Writing in the WMN, editor Bill Martin described the u-turn as a “triumph for local newspapers” as well as for the region
Bill, left, also praised the campaigning efforts of other regional dailies such as the Derby Telegraph’s fight to keep thousands of jobs at the city’s Bombardier factory.
Wrote Bill: “Victory in the Western Morning News-led Axe the Pasty Tax campaign was a triumph for the West country, and a triumph for the hastily assembled alliance of MPs, pasty firms, business leaders, and ordinary people on the street who took it up so quickly on behalf of the humble pasty.

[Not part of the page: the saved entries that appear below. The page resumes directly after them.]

-- ==== Sys2Proof/Machine/State.lean ====
section
/-!
DEFINITION. Machine/State.lean: everything the spec gives the machine, as plain data, and the state right after reset.
A docstring names the rule of spec/ a field follows and its value at reset. Fields that a register map holds live in
`regs` under their field's key; what several registers only show is computed by the reader of registers.
-/
namespace Sys2Proof.Machine

/-- The four variants (R1, R23). -/
inductive Variant where
  | dm9140 | dm9120 | dm9140N | dm9110
  deriving DecidableEq, Repr

/-- Why a run stops. No command of this block stops one: every arm of `exec` answers a next state. The one constructor
is raised by nobody (safe). -/
inductive Fault where
  /-- Not raised by any command. -/
  | none
  deriving DecidableEq, Repr

/-- A command without a meaning. Raised only by arms of `exec` not yet modelled (safe). -/
inductive Refusal where
  /-- The row has no meaning yet. -/
  | notModelled (mnemonic : String)
  deriving DecidableEq, Repr


/-! ### The main link and the queue protocol (03_dqp_host_attachment.md) -/

/-- A flit the device sends or holds for replay (R64): the type, LEN, HDR bytes 2-7 and the valid body bytes, with the
SEQ, ACK and freed-buffer count it carries. -/
structure Flit where
  ty : Nat
  len : Nat
  hdr : List Byte
  body : List Byte
  seq : Nat
  ack : Nat
  freed : Nat
  /-- the credit of its first transmission was taken -/
  paid : Bool
  deriving DecidableEq, Repr

/-- The flit session of the main link (R519). -/
structure Link where
  /-- a session has begun and not ended (R519). Reset: false -/
  session : Bool := false
  /-- the link is in L0 (R522). Reset: false -/
  l0 : Bool := false
  /-- the sideband is trained (R62, R445). Reset: false -/
  sbTrained : Bool := false
  /-- UCIe modules in use, 1-4 (R61). Reset: 4 -/
  modules : Nat := 4
  /-- modules taken out of training, a mask (R61). Reset: 0 -/
  lostModules : Nat := 0
  /-- the partner's INIT has arrived (R519). Reset: false -/
  hostInit : Bool := false
  /-- next sequence number to send (R519). Reset: 0 -/
  txSeq : Nat := 0
  /-- next sequence number expected (R66). Reset: 0 -/
  rxSeq : Nat := 0
  /-- credits held (R519). Reset: 0 -/
  credits : Nat := 0
  /-- K, the partner's freed-buffer count as last learned (R519). Reset: 0 -/
  k : Nat := 0
  /-- F, the receive buffers the device has freed (R519). Reset: 0 -/
  freed : Nat := 0
  /-- ACK last sent and F last sent, for the return of ACK and credit (R519). Reset: 4095, 0 -/
  ackSent : Nat := 4095
  freedSent : Nat := 0
  /-- sequenced flits sent and not acknowledged, oldest first (R66). Reset: empty -/
  held : List Flit := []
  /-- flits produced and not yet sent, at most 512 (R522). Reset: empty -/
  queue : List Flit := []
  /-- flits that started work still has to produce, in order: the work waits while 512 are queued (R522). Reset: empty -/
  outbox : List Flit := []
  /-- accepted flits whose work waits for the queue, each in a receive buffer (R522, R66). Reset: empty -/
  rxBuf : List HostFlit := []
  /-- last NAK sent: the number it named and the cycle of island 56 (R66). Reset: none -/
  lastNak : Option (Nat × Nat) := none
  deriving DecidableEq, Repr

/-- A submission queue (R70). -/
structure Sq where
  qid : Nat
  cqid : Nat
  nsid : Nat
  base : Nat
  entries : Nat
  prio : Nat
  /-- next slot the device fetches -/
  head : Nat
  tail : Nat
  deriving DecidableEq, Repr

/-- A completion without its PHASE (R76). -/
structure Comp where
  result0 : Nat
  result1 : Nat
  sqid : Nat
  sqhd : Nat
  tag : Nat
  status : Nat
  detail : Nat
  nsid : Nat
  deferred : Bool
  deriving DecidableEq, Repr

/-- A completion queue (R70, R72, R73). -/
structure Cq where
  qid : Nat
  base : Nat
  entries : Nat
  vector : Nat
  coalCount : Nat
  coalTime : Nat
  /-- slot of the next completion -/
  tail : Nat
  /-- head the host last released -/
  head : Nat
  phase : Bool
  /-- completions waiting for room, in order -/
  waiting : List Comp
  /-- completions posted and not yet signalled -/
  unsignalled : Nat
  deriving DecidableEq, Repr

/-- How far an outstanding command is (R78, R81, R70). -/
inductive Phase where
  /-- its list is being pulled -/
  | listing
  /-- its data is being pulled -/
  | data
  /-- all data is in hand, not started -/
  | ready
  /-- started, its completion follows -/
  | started
  deriving DecidableEq, Repr

/-- An outstanding command: fetched, not completed. -/
structure Cmd where
  sqid : Nat
  tag : Nat
  sqhd : Nat
  nsid : Nat
  /-- order of fetching, over all queues -/
  no : Nat
  /-- the 128 bytes (R74) -/
  raw : List Byte
  phase : Phase
  /-- buffer segments: host address and bytes (BUF_ADDR, or the list's entries) -/
  segs : List (Nat × Nat)
  /-- data pulled from the host, in buffer order -/
  data : List Byte
  /-- data bytes still to arrive -/
  due : Nat
  /-- blocks of a WRITE in the write buffer so far (R383) -/
  done : Nat
  deriving DecidableEq, Repr

/-- What a PULL_REQ entry fetches. -/
inductive PullFor where
  | entry (sqid no sqhd : Nat)
  | list (no : Nat)
  | data (no : Nat)
  deriving DecidableEq, Repr

/-- An outstanding PULL_REQ entry (R67). -/
structure Pull where
  reqId : Nat
  bytes : Nat
  got : List Byte
  what : PullFor
  deriving DecidableEq, Repr

/-- A pending deferred-error entry (R84). -/
structure Deferred where
  /-- number of the command -/
  no : Nat
  sqid : Nat
  tag : Nat
  nsid : Nat
  block : Nat
  count : Nat
  cause : Nat
  deriving DecidableEq, Repr

/-- A power-state entry or exit under way (R86, R87). -/
inductive PwrMove where
  | none
  /-- entry to `target` from `prior` for SET_POWER command `no`; `ponr`: the point of no return has passed; `exitTo`: an
  arrival after it asks for an immediate exit -/
  | entering (target prior no : Nat) (ponr : Bool) (exitTo : Option Nat)
  /-- exit to `target`; `no`: the SET_POWER that ordered it, if any -/
  | exiting (target : Nat) (no : Option Nat)
  deriving DecidableEq, Repr

/-- A recent order of a port, for the two-master rule (R90). -/
structure Order where
  /-- true: management port -/
  mgmt : Bool
  cycle : Nat
  /-- 0 register write, 1 module cap, 2 reset, 3 shutdown -/
  kind : Nat
  key : Nat
  value : Nat
  deriving DecidableEq, Repr

/-- Queue engine of island 56. -/
structure Dqp where
  /-- submission queues, rising QID; the admin SQ 0 exists while DQP runs (R69). Reset: empty -/
  sqs : List Sq := []
  /-- completion queues (R69, R70). Reset: empty -/
  cqs : List Cq := []
  /-- outstanding commands in fetch order. Reset: empty -/
  cmds : List Cmd := []
  /-- outstanding pulls. Reset: empty -/
  pulls : List Pull := []
  /-- next REQ_ID (R65). Reset: 0 -/
  nextReq : Nat := 0
  /-- next command number; 0 names no command. Reset: 1 -/
  nextNo : Nat := 1
  /-- round-robin credit left of classes 0-3 (R72). Reset: 8, 4, 2, 1 -/
  wrr : List Nat := [8, 4, 2, 1]
  /-- SQ last fetched in each class (R72). Reset: 0 -/
  rrLast : List Nat := [0, 0, 0, 0]
  /-- deferred-error entries awaiting delivery, oldest first (R84, R85); DQP_DEFER_PEND counts them. Reset: empty -/
  deferred : List Deferred := []
  /-- power-state movement (R86). Reset: none -/
  pwr : PwrMove := .none
  /-- orders of the last handshake window, for the two-master rule (R90). Reset: none -/
  orders : List Order := []
  /-- bytes of the sideband image received so far (R63); COUNT is their number. Reset: empty -/
  sbImage : List Byte := []
  deriving DecidableEq, Repr

/-- What the device has put out, newest last: the model's record of its outputs. -/
inductive Output where
  /-- a flit sent on the main link: its 256 bytes (R64) -/
  | flit (wire : List Byte)
  /-- the answer of a register access: port (0 host, 1 management, 2 sideband), address, status, value -/
  | access (port addr status value : Nat)
  /-- a response on the management port -/
  | mgmt (bytes : List Byte)
  /-- bits shifted out of the JTAG port -/
  | jtag (bits : List Bool)
  /-- the power-fail message on the sideband (R447) -/
  | powerFail
  deriving DecidableEq, Repr


/-! ### Device memory and tiers (04_memory_tiers.md, 14_data_protection.md) -/

/-- Owner tag of a 2 MiB extent (R102); an extent not listed is FREE. -/
inductive Tag where
  /-- context arena of a domain: context slot -/
  | arena (domain ctx : Nat)
  /-- save area of a domain: context slot -/
  | save (domain ctx : Nat)
  deriving DecidableEq, Repr
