/-- Moves the entry of a copied unit that still names the victim (R392, R393). -/
def switchUnit (victim : Nat) (targets : List Nat) (r : State × Nat) (p : Packed) : State × Nat :=
  let s := r.1
  if mfind s.flash.map p.lua ≠ some (.stripe victim p.off) then r
  else
    match ((s.flash.stripes.filter (fun x => targets.contains x.id)).map (fun x => (x.packed.filter (fun q => q.lua == p.lua)).map (fun q => (x.id, q)))).flatten.getLast? with
    | none => r
    | some (id, q) =>
      let k := homeGroup s p.lua / 2
      (journalRec (setMap s p.lua (some (.stripe id q.off))) k (mapRec p.lua (some (.stripe id q.off))), r.2 + ceilDiv q.bytes.length 1024)

/-- Each page of the rows that hold copies is read once (R392, R401). -/
def verifyReads (s : State) (id : Nat) : State :=
  match findStripe s id with
  | none => s
  | some x => x.packed.foldl (fun s p => readPacked s x p) s

/-- GC_SWITCH (R392-R394): `failed` 0 the targets verified; n+1 member n, counted over the targets in order, did not. -/
def execGcSwitch (victim failed : Nat) (s : State) : Host.Outcome State Fault Refusal :=
  .next (
    match s.flash.gcs.find? (fun g => g.victim == victim), findStripe s victim with
    | some g, some x =>
      if !g.targets.all (targetReady s) then s
      else
      let s := g.targets.foldl verifyReads s
      if failed ≠ 0 then
        let ms := ((s.flash.stripes.filter (fun t => g.targets.contains t.id)).map (fun t => t.members.map (fun m => (t.id, m)))).flatten
        match ms[failed - 1]? with
        | some (id, m) => failTarget (retireSet s m.chan m.die m.block) id
        | none => s
      else
        let r := x.packed.foldl (switchUnit victim g.targets) (s, 0)
        let s := updFlash r.1 fun f => { f with
          gcs := f.gcs.filter (fun y => y.victim != victim)
          discards := f.discards.map (fun d => if d.no = g.discard ∧ g.discard ≠ 0 then { d with kib := d.kib + r.2 } else d)
          victims := f.victims ++ [(flashIsland (x.group / 2), (x.members.filter (fun m => !(getSet s m.chan m.die m.block).retired)).map (fun m => (m.chan, m.die, m.block)))] }
        noteRo (eraseStripe s victim)
    | _, _ => s)

/-! ### Member replacement (R395, R396, R401) -/

/-- Refresh has stopped on a channel of a read-only module (R399). -/
def refreshStopped (s : State) (c : Nat) : Bool := s.flash.ro == 2 && decide (freeSets s c ≤ 16)

/-- MEMBER_REPLACE_START (R395, R396, R399, R401). -/
def execMemberReplaceStart (stripe idx : Nat) (s : State) : Host.Outcome State Fault Refusal :=
  .next (
    match findStripe s stripe with
    | none => s
    | some x =>
      match x.members[idx]? with
      | none => s
      | some m =>
        let join := s.flash.joinLeft.contains (stripe, idx)
        let wanted := join || s.flash.refresh.contains (stripe, idx)
        let onChan (r : Repl) : Bool := match findStripe s r.stripe with
          | some y => ((y.members[r.idx]?).map (fun z => z.chan == m.chan)).getD false && !s.flash.joinLeft.contains (r.stripe, r.idx)
          | none => false
        if !wanted || !x.sealed || decide (x.rowsDone < x.rowsOut) || !chIn s m.chan || !flashRuns s
            || s.flash.repls.any (fun r => r.stripe == stripe) || s.flash.gcs.any (fun g => g.victim == stripe || g.targets.contains stripe) then s
        else if !join && (s.flash.repls.any onChan || s.flash.gcs.any (fun g => (findStripe s g.victim).any (fun y => y.group == x.group))) then s
        else if !join && refreshStopped s m.chan then
          healthEvent (updFlash s fun f => { f with refresh := f.refresh.filter (fun r => r != (stripe, idx)) }) 6 0 (chIsl m.chan) 0 0
        else (startReplace s x idx).getD (prepChan s m.chan x.pslc))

“It was also a triumph for local newspapers, by demonstrating once again how local titles have a unique ability to unite communities, champion their causes and fight for their aspirations and desires.
“The pasty tax campaign was won two days after the end of Local Newspaper Week, when high-profile figures including Lord Coe, Sir David Jason and Sharron Davies were queuing up to praise their local papers, and say how vital they were to democracy and transparency.

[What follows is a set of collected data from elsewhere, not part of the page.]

-- ==== Sys2Proof/Machine/Weir.lean ====
section
/-!
DEFINITION. Machine/Weir.lean: the power arbiter of island 59: renegotiation (R433-R435), current and thermal limits
(R438-R440), rails, input and hold-up bank (R447-R451), the module reset pin (R503).
-/
namespace Sys2Proof.Machine

/-! ### Temperatures (R438-R440) -/

/-- Island a sensor belongs to (R484); none for the coolant inlet. -/
def sensorIsland (i : Nat) : Option Nat :=
  if i < 60 then some i else if i < 76 then some (i - 28)
  else if i < 332 then [48, 49, 52, 53][(i - 76) / 64]? else none

/-- A sensor of an island at or above a bound in eighths of a degree below its throttle point. -/
def sensorAbove (s : State) (isl margin : Nat) (strict : Bool) : Bool :=
  (List.range 332).any (fun i => sensorIsland i == some isl && getF s 59 F.TEL_TEMP_VALID i == 1 &&
    (let t := tempInt (getF s 59 F.TEL_TEMP_TEMP i) + (margin : Int)
     let p : Int := ((8 * (sensorLimits i).1 : Nat) : Int)
     if strict then decide (p < t) else decide (p ≤ t)))

def setPeak (s : State) (isl v : Nat) : State :=
  let s := { s with weir := { s.weir with peaks := s.weir.peaks.set isl v } }
  setF s 59 F.WEIR_GRANT_THROTTLED (b2n (decide (v < peakCredit isl))) isl

def peakOf (s : State) (isl : Nat) : Nat := s.weir.peaks.getD isl 0

/-- PEAK while a sensor is above its throttle point: 7/8 of the last grant (R439). -/
def throttlePeak (s : State) (isl : Nat) : State :=
  if sensorAbove s isl 0 true then setPeak s isl (getF s 59 F.WEIR_GRANT_GRANT isl * 7 / 8) else s

/-- PEAK at a renegotiation: reduced, held, or restored by 1/8 once every sensor is 3 degrees below its point (R439). -/
def renewPeak (s : State) (isl : Nat) : State :=
  if sensorAbove s isl 0 true then throttlePeak s isl
  else if peakOf s isl < peakCredit isl ∧ sensorAbove s isl 24 true = false then
    setPeak s isl (min (peakCredit isl) (peakOf s isl + peakCredit isl / 8))
  else s

/-- A sensor is read (R484); COOL_ALERT_N follows the inlet's throttle point (R509). -/
def readSensor (s : State) (i t : Nat) : State :=
  let s := setTemp s i t (sensorLimits i).1 (sensorLimits i).2
  if i = 332 then { s with mgmt := { s.mgmt with coolAlert := getF s 59 F.TEL_TEMP_THROT 332 == 1 } } else s

def atCritical (i t : Nat) : Bool := decide (((8 * (sensorLimits i).2 : Nat) : Int) ≤ tempInt t)

/-- The sensor exists on an enabled island. -/
def sensorThere (s : State) (i : Nat) : Bool :=
  s.boot.powered && decide (i < 333) && (match sensorIsland i with | some n => enabled s n || mstate s == 3 | none => true)

/-- THERMAL_THROTTLE (R438, R439): a reading below the critical point. A HALTED module holds no grants to reduce. -/
def execThermalThrottle (sensor temp : Nat) (s : State) : Host.Outcome State Fault Refusal :=
  .next (
    if !sensorThere s sensor || (atCritical sensor temp && sensor != 332) then s
    else
      let s := readSensor s sensor temp
      match sensorIsland sensor with
      | some n => if mstate s = 3 then s else throttlePeak s n
      | none => s)

/-- COOL_TEMP in millivolts: 0.5 V and 10 mV for a degree from 0 to 100; 0 while the module is unpowered (R509). -/
def coolTemp (s : State) : Nat :=
  if !s.boot.powered then 0 else 500 + 10 * min 800 (tempInt (getF s 59 F.TEL_TEMP_TEMP 332)).toNat / 8

/-- REACH_CRITICAL (R440, R454). -/
def execReachCritical (reach temp : Nat) (s : State) : Host.Outcome State Fault Refusal :=
  .next (if 32 ≤ reach ∨ sensorThere s reach = false ∨ atCritical reach temp = false then s
    else reachFault (readSensor s reach temp) reach 1)

/-- THERMAL_ABORT (R440); the coolant's reading has stood for one second. -/
def execThermalAbort (sensor temp : Nat) (s : State) : Host.Outcome State Fault Refusal :=
  .next (if sensor < 32 ∨ sensorThere s sensor = false ∨ atCritical sensor temp = false then s
    else forcedHalt (readSensor s sensor temp) 3 false 0x6002)

/-! ### Renegotiation (R433-R435, R439, R484, R485) -/

/-- The least cap a commit accepts (R435): room for floors and host die. -/
def minCap (s : State) : Nat := ceilDiv (1000 * (floorSum s + getF s 59 F.WEIR_LIMITS_HOST_DIE_QUANTA)) 1828

/-- THERM_W by the coolant inlet's reading (R439). -/
def thermW (s : State) : Nat :=
  let rated := ratedW s.variant
  if getF s 59 F.TEL_TEMP_VALID 332 = 0 then rated
  else
    let excess := (tempInt (getF s 59 F.TEL_TEMP_TEMP 332) - 360).toNat
    max (minCap s) (if 120 ≤ excess then rated / 4 else rated - rated * 3 * excess / 480)

/-- One round of a class: each island short of its request gets a quantum, lowest number first, while any is left.
Entries: island, grant, what it may have. -/
def shareRound : List (Nat × Nat × Nat) → Nat → List (Nat × Nat × Nat) × Nat
  | [], b => ([], b)
  | (i, g, w) :: l, b =>
    if g < w ∧ 0 < b then
      let r := shareRound l (b - 1)
      ((i, g + 1, w) :: r.1, r.2)
    else
      let r := shareRound l b
      ((i, g, w) :: r.1, r.2)

def shareClass : Nat → List (Nat × Nat × Nat) → Nat → List (Nat × Nat × Nat) × Nat
  | 0, l, b => (l, b)
  | n + 1, l, b =>
    if 0 < b ∧ l.any (fun e => decide (e.2.1 < e.2.2)) = true then
      let r := shareRound l b
      shareClass n r.1 r.2
    else (l, b)

/-- The grants of R434 from a budget: islands 48-59 before 0-47. -/
def grants (s : State) (requests : List Nat) (budget : Nat) : List (Nat × Nat) :=
  let entry (i : Nat) : Nat × Nat × Nat :=
    let r := min (max (requests.getD i 0) (floorCredit i)) (peakCredit i)
    (i, floorCredit i, min r (peakOf s i))
  let cls (lo n : Nat) : List (Nat × Nat × Nat) := (((List.range n).map (lo + ·)).filter (enabled s)).map entry
  let a := shareClass 200 (cls 48 12) (budget - floorSum s)
  let b := shareClass 200 (cls 0 48) a.2
  (b.1 ++ a.1).map (fun e => (e.1, e.2.1))

/-- Sets an island's clock level; a change shows in the bandwidth window (R482). -/
def setLevel (s : State) (isl v : Nat) : State :=
  let s := if getF s 59 F.WEIR_GRANT_LEVEL isl = v % 16 then s
    else countEv { s with counters := { s.counters with lvlChanged := setBit s.counters.lvlChanged isl true } } isl 0x05 0 1
  setF s 59 F.WEIR_GRANT_LEVEL v isl

/-- An island takes its grant. At its floor credit it runs at level 0 (R433), with its full peak credit at its nominal clock,
level 15 (R17); between them at the highest level whose estimated draw fits, a value the spec does not state (free). -/
def takeGrant (requests : List Nat) (s : State) (g : Nat × Nat) : State :=
  let i := g.1
  let s := setF s 59 F.WEIR_GRANT_GRANT g.2 i
  let s := setF s 59 F.WEIR_GRANT_REQUEST (min (max (requests.getD i 0) (floorCredit i)) (peakCredit i)) i
  let s := setF s 59 F.WEIR_GRANT_AT_FLOOR (b2n (g.2 == floorCredit i)) i
  if g.2 = floorCredit i then setLevel s i 0
  else if g.2 = peakCredit i then setLevel s i 15
  else
    let f := takeFree s
    setLevel f.2 i f.1.toNat

/-- Input energy of one period of 20 microseconds (R485). -/
def addEnergy (s : State) (volt current : Nat) : State :=
  let u := s.weir.energyRest + volt * current
  { s with weir := { s.weir with energyRest := u % 5000 }
           counters := { s.counters with energy := min (s.counters.energy + u / 5000) (2 ^ 64 - 1) } }

/-- What island 59 measures in every period of 20 microseconds while the module is powered (R485). -/
def measureInput (s : State) (volt current host : Nat) : State :=
  let s := setF (setF s 59 F.WEIR_INPUT_VOLT volt) 59 F.WEIR_INPUT_CURRENT current
  addEnergy (setF (setF s 59 F.TEL_MODULE_INPUT_W (volt * current / 100)) 59 F.TEL_MODULE_HOST_DW host) volt current

/-- WEIR_RENEGOTIATE (R433-R435, R439, R485): `requests` and `draws` of the islands in quanta, input voltage and current in
tenths, the host die's draw in tenths of a watt. A pending cap is adopted first; before
the image is applied the period is measured only. -/
def execWeirRenegotiate (requests draws : List Nat) (volt current host : Nat) (s : State) : Host.Outcome State Fault Refusal :=
  .next (
    let s := if s.boot.powered then measureInput (passTo s 59 ((cyc s 59 / 30000 + 1) * 30000)) volt current host else s
    if !s.boot.powered || !s.boot.applied then s
    else
      let s := match groupTable.find? (fun g => g.commit == R.WEIR_GROUP_CAP_COMMIT.num) with
        | some g => if getF s 59 g.pending = 1 then adoptSet s g 59 0 else s
        | none => s
      let s := (List.range 60).foldl (fun s i => if enabled s i then renewPeak (setF s 59 F.TEL_POWER_DRAW (draws.getD i 0) i) i else s) s
      let s := setF s 59 F.WEIR_THERM_THERM_W (thermW s)
      let cap := 100 * getA s 59 F.WEIR_CAP_CAP_W
      let lim := volt * getF s 59 F.WEIR_LIMITS_INPUT_LIMIT_DA
      let thr := 100 * thermW s
      let p := min cap (min lim thr)
      let s := setF (setF (setF s 59 F.WEIR_STATUS_CAP_BOUND (b2n (p == cap))) 59 F.WEIR_STATUS_INPUT_BOUND (b2n (p == lim)))
        59 F.WEIR_STATUS_THERM_BOUND (b2n (p == thr))
      let budget := p * 1828 / 100000 - getF s 59 F.WEIR_LIMITS_HOST_DIE_QUANTA
      let s := setF s 59 F.WEIR_BUDGET_QUANTA budget
      let low := ((List.range 60).filter (fun i => enabled s i && decide (peakOf s i < peakCredit i))).length
      let s := countEv (countEv s 59 0x7C 0 1) 59 0x7D 0 low
      (grants s requests budget).foldl (takeGrant requests) s)

/-- CURRENT_OVER_GRANT (R433): the island steps down a level. -/
def execCurrentOverGrant (island draw : Nat) (s : State) : Host.Outcome State Fault Refusal :=
  .next (
    if !s.boot.applied || !enabled s island || decide (draw ≤ getF s 59 F.WEIR_GRANT_GRANT island) then s
    else setLevel s island (getF s 59 F.WEIR_GRANT_LEVEL island - 1))

/-! ### Rails, input and hold-up bank (R447-R451) -/

/-- A converter stays off until the next start-up (R451). -/
def tripRail (s : State) (rail index : Nat) : State := { s with boot := { s.boot with rails := (s.boot.rails ++ [(rail, index)]).eraseDups } }

/-- CONVERTER_TRIP (R451). Rails: 0 Thiarn core of a die, 1 memory stack, 2 NAND supply of a channel, 3 Delta die, 4 Headwater
die, 5 host-die site. -/
def execConverterTrip (rail index : Nat) (s : State) : Host.Outcome State Fault Refusal :=
  .next (
    if !s.boot.powered then s
    else match rail with
      | 0 =>
        if 4 ≤ index then s
        else
          let s := (List.range 8).foldl (fun s k => reachFault s (8 * index + k) 2) (tripRail s 0 index)
          (List.range 4).foldl (fun s k => stackFault s (4 * index + k)) s
      | 1 => stackFault (tripRail s 1 index) index
      | 2 =>
        let s := tripRail s 2 index
        if chEnabled s index ∧ [0, 1, 4].contains (chState s index) then channelFault s index 7 0 else s
      | 3 | 4 =>
        let k := if rail = 4 then 2 else index % 2
        if bit s.boot.feedTrips k then fatalHalt s
        else
          let s := { s with boot := { s.boot with feedTrips := setBit s.boot.feedTrips k true } }
          forcedHalt (noteAlert (setF s 59 F.WEIR_STATUS_FEED_FAULT 1)) 4 false 0x2008
      | 5 =>
        let s := updLink s fun l => { l with l0 := false, sbTrained := false }
        forcedHalt (endSession (dqpStop s)) 6 false 0x2008
      | _ => s)

/-- POWER_FAIL_DETECT (R447). -/
def execPowerFailDetect (s : State) : Host.Outcome State Fault Refusal := .next (powerFail s)
/-- OVER_VOLTAGE and OVER_CURRENT (R450): the input is disconnected and the power-fail sequence runs. -/
def execOverVoltage (s : State) : Host.Outcome State Fault Refusal := .next (powerFail s)
def execOverCurrent (s : State) : Host.Outcome State Fault Refusal := .next (powerFail s)

/-- HOLDUP_MEASURE (R449). -/
def execHoldupMeasure (energy : Nat) (s : State) : Host.Outcome State Fault Refusal :=
  .next (if !s.boot.powered then s
    else noteAlert (setF (setF s 59 F.WEIR_HOLDUP_ENERGY_J (min energy 255)) 59 F.WEIR_HOLDUP_DEGRADED (b2n (decide (energy < 12)))))

/-- FATAL_ERROR (R420, R444). -/
def execFatalError (s : State) : Host.Outcome State Fault Refusal := .next (fatalHalt s)

/-! ### MOD_RESET_N (R503) -/

/-- MOD_RESET_ASSERT: a reset order of the management side for the two-master rule. -/
def execModResetAssert (s : State) : Host.Outcome State Fault Refusal :=
  .next (
    if !s.boot.powered ∨ s.boot.resetPin then s
    else
      let r := arbitrate s true 2 R.WEIR_ORDER.num 2
      if r.2 then forcedHalt { r.1 with boot := { r.1.boot with resetPin := true } } 1 true 0x2008 else r.1)

def execModResetRelease (s : State) : Host.Outcome State Fault Refusal :=
  .next { s with boot := { s.boot with resetPin := false } }

end Sys2Proof.Machine
end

“It is impossible to imagine campaigns like Axe the Pasty Tax or An Industry Betrayed having the cohesion and impact they did without being led by a printed newspaper.
“The efforts that go into a campaign like the WMN’s Axe the Pasty Tax, the Derby Telegraph’s An Industry betrayed, or the Plymouth Herald’s Fly the Flag for Devonport demonstrate how local newspapers value their communities and share their readers’ concerns.
“It is critical for the future that their communities value them as much.”